What is the Inspiring Women in STEMM grant?
Women are often under-represented in STEMM careers and women from remote, low-income areas, indigenous or minority communities often face additional barriers to achieving employment in STEMM fields.
However, a higher degree in STEMM can also be a springboard towards a rewarding career and an opportunity to give back to one’s community.
Many women overcome substantial barriers to undertake and complete their degree. These women are potential role models for the next generation of scientists in their home country/community. However, they often do not have the training and opportunity to effectively tell their STEMM Story.
This grant seeks to lift the profile of some of the incredible young female scientists in Tasmania and amplify their voice so they can inspire the current and next generation of women in STEMM. The inaugural 2019 grant was supported by funds from Emily and Andy Flies’s Vice Chancellor’s Award for Outstanding Community Engagement.
The inaugural ‘Inspiring Women in STEMM’ Grant in 2019 supported four winners to reach hundreds of girls in their communities. The 2019 grand winner, Mercy Ndalila, brought smoke detectors to a girl’s boarding school in Kenya, and fire safety materials to a primary school, to both safeguard students from fire and educate them about fire risks. Another 2019 winner, Gabriella Maria Paniagua Cabarrus, used the funds to buy supplies and new lab coats for a girl’s chemistry club in remote Guatemala. Then, through a virtual presentation, she guided them through a chemistry lab experiment, building their skills and curiosity about a career in science.
The 2020 grant
The 2020 grant will be supported by donations from the community. If you are able to contribute, please do so through our GoFundMe page.
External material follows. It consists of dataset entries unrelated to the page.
/-- Structure limit of a side given what the 10G side issued (R109). -/
def structLimit (sd used10 : Nat) : Nat := if sd = 1 then 256 else 512 - used10

/-- The ROM algorithm for one side and frame (build_map of 04_bandwidth_assignment.md): credits are those after the
refill, demand and polls those of `snap`. `ordinary` is false in stage S2 (R510) and `fixedOnly` true while WHF_CTRL.EN
is 0 or in stage S1 (R508). -/
def State.buildSide (s : State) (p : Fin 32) (sd n page used10 : Nat) (snap : Tab AllocRt) (ordinary fixedOnly : Bool) : SideBuild :=
  let quiet := s.quietIn p sd n
  let fx := s.fixedBursts p page sd n
  let occ := (s.runSpans p page sd n).foldl (fun l x => insertSpan x l) []
  let disc := s.discGrants p sd n
  let l0 : Lay := ⟨occ, fx, structLimit sd used10 - fx.length⟩
  if fixedOnly then ⟨⟨n, fx, quiet⟩, 0, 0, 0, 0, 0, []⟩
  else
    let l1 : Lay := { l0 with bursts := l0.bursts ++ disc, left := l0.left - disc.length }
    let l2 := s.placeDue p sd n quiet l1
    let ws0 := if ordinary then s.works p sd n snap else []
    let est := s.estimate p sd quiet l2.occ ws0
    let a := assuredPass ws0 est
    let ws := ((peakPass a.1 a.2).1).filter (fun w => w.g != 0 || w.poll)
    let r := (layoutOrder ws).foldl (fun (acc : Lay × SideBuild) o => s.layOnu p sd quiet (s.runSpans p page sd n) o ws acc.1 acc.2)
      (l2, ⟨⟨n, [], quiet⟩, 0, 0, 0, 0, 0, []⟩)
    let m : BwMap := ⟨n, r.1.bursts, quiet⟩
    { r.2 with
      map := m
      polls := (ws.filter (fun w => decide (w.poll ∧ w.g = 0) && m.names w.idx)).length
      ctiDone := (s.whf.cti.filter (fun (c : CtiRec) => decide (c.tree = p.val ∧ c.frame ≤ n ∧ c.counted = false) &&
        ws0.any (fun w => decide (w.idx = c.index ∧ w.cti ≠ 0 ∧ m.granted w.idx ≠ 0)))).length
      rest := (ws0.filter (fun w => w.cti != 0)).filterMap (fun w =>
        let miss := w.cti - m.granted w.idx
        if miss = 0 then none else some (w.idx, miss)) }

/-- Credits of a map's grants debited, or returned within the caps of R113 (R115). -/
def State.credit (s : State) (p : Fin 32) (i g assured : Nat) (back : Bool) : State :=
  let x := s.alloc p i
  let a := s.rd (Win.ALLOC_ASSURED (allocIx p i))
  let k := s.rd (Win.ALLOC_PEAK (allocIx p i))
  let burst := max 1 (s.rd (Win.ALLOC_PEAK_BURST (allocIx p i)))
  s.setAlloc p i
    (if back then { x with aCred := min (x.aCred + assured) (max x.aCred (2 * a)), pCred := min (x.pCred + g) (max x.pCred (burst * k)) }
     else { x with aCred := x.aCred - assured, pCred := x.pCred - g })

/-- Allocations other than FIXED that a map grants, once each. -/
def BwMap.allocs (m : BwMap) : List Nat :=
  (((m.bursts.filter (fun b => b.kind != .fixed)).flatMap (·.grants)).map (·.idx)).filter (fun i => decide (i < 1024)) |>.dedup

/-- Debit of a side's map (R113), poll counts, which follow those of the snapshot (Table 4-1), and grants requested by slots
marked placed. -/
def State.debit (s : State) (p : Fin 32) (sd : Nat) (snap : Tab AllocRt) (m : BwMap) : State :=
  let s1 := m.allocs.foldl (fun s i => s.credit p i (m.granted i) (m.assuredOf i) false) s
  let s2 := (s1.reportAllocs p sd).foldl (fun s i =>
    let x := Tab.get (fun _ => AllocRt.reset) snap (allocIx p i)
    s.setAlloc p i { s.alloc p i with poll := if m.names i then 0 else min 15 (x.poll + 1) }) s1
  m.bursts.foldl (fun s b =>
    match b.kind with
    | .range => s.setSlot p b.onu { s.slot p b.onu with range := .placed }
    | .rerange => s.setSlot p b.onu { s.slot p b.onu with range := .placed }
    | _ => s) s2

/-- CARRY (R115, R87): a map never sent returns its bytes to the credits, leaves INFLIGHT, and its ranging grants are
due again. -/
def State.carry (s : State) (p : Fin 32) (sd : Nat) (m : BwMap) : State :=
  let s1 := m.allocs.foldl (fun s i =>
    let s := s.credit p i (m.granted i) (m.assuredOf i) true
    let x := s.alloc p i
    (s.setAlloc p i { x with inflight := x.inflight.filter (fun e => e.1 ≠ m.sfc) }).count (Cnt.WHF_CARRIED_BYTES p.val sd) (m.granted i)) s
  m.bursts.foldl (fun s b =>
    let x := s.slot p b.onu
    if (b.kind = .range ∨ b.kind = .rerange) ∧ x.range = .placed then s.setSlot p b.onu { x with range := .due } else s) s1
Due to COVID travel restrictions, we cannot send women back to their community this year. Instead, the 2020 ‘Inspiring women in STEMM’ Grant will provide funds (up to $1000) for the selected applicant(s) to engage with youth through existing organisations (as previous winner Gabriella did in 2019) or to establish new events or organisations to support STEMM education in their community.
As part of the grant, the winner(s) will receive training to hone their ‘research story’ to maximise the impact of their presentations for girls in their community. Winners will also be invited to present at Science in the Pub’s special event for International Women’s day in March 2021.
How to apply?
Applicants must be currently undertaking a PhD by research in a STEMM (Science, Technology, Engineering, Maths or Medicine) field at the University of Tasmania. The application involves writing a short essay that addresses four questions (in <500 words):
a) Why are you doing a PhD in your chosen STEMM field?
b) What barriers have you faced in undertaking your PhD in STEMM and how have you overcome them? (e.g. are you a member of a disadvantaged group and how would you describe the barriers you have faced? Some recognised disadvantages include being from economically-disadvantaged locations, being part of a marginalised community, being the first person in your immediate family to undertake a tertiary degree, and being the sole or primary care-giver of dependent child or adult family members)
c) How would you use these funds to inspire the next generation of women in STEMM? (including an estimate of costs which is not included in the 500 word limit)
The top three applicants will be invited to present at Science in the Pub’s special event for International Women’s day in March 2021.
Applications are due by 11:59pm Sunday, November 29 and must be emailed to firstname.lastname@example.org
Recipients will be informed of the outcome in early December. Outreach activities should have occurred by early March 2021.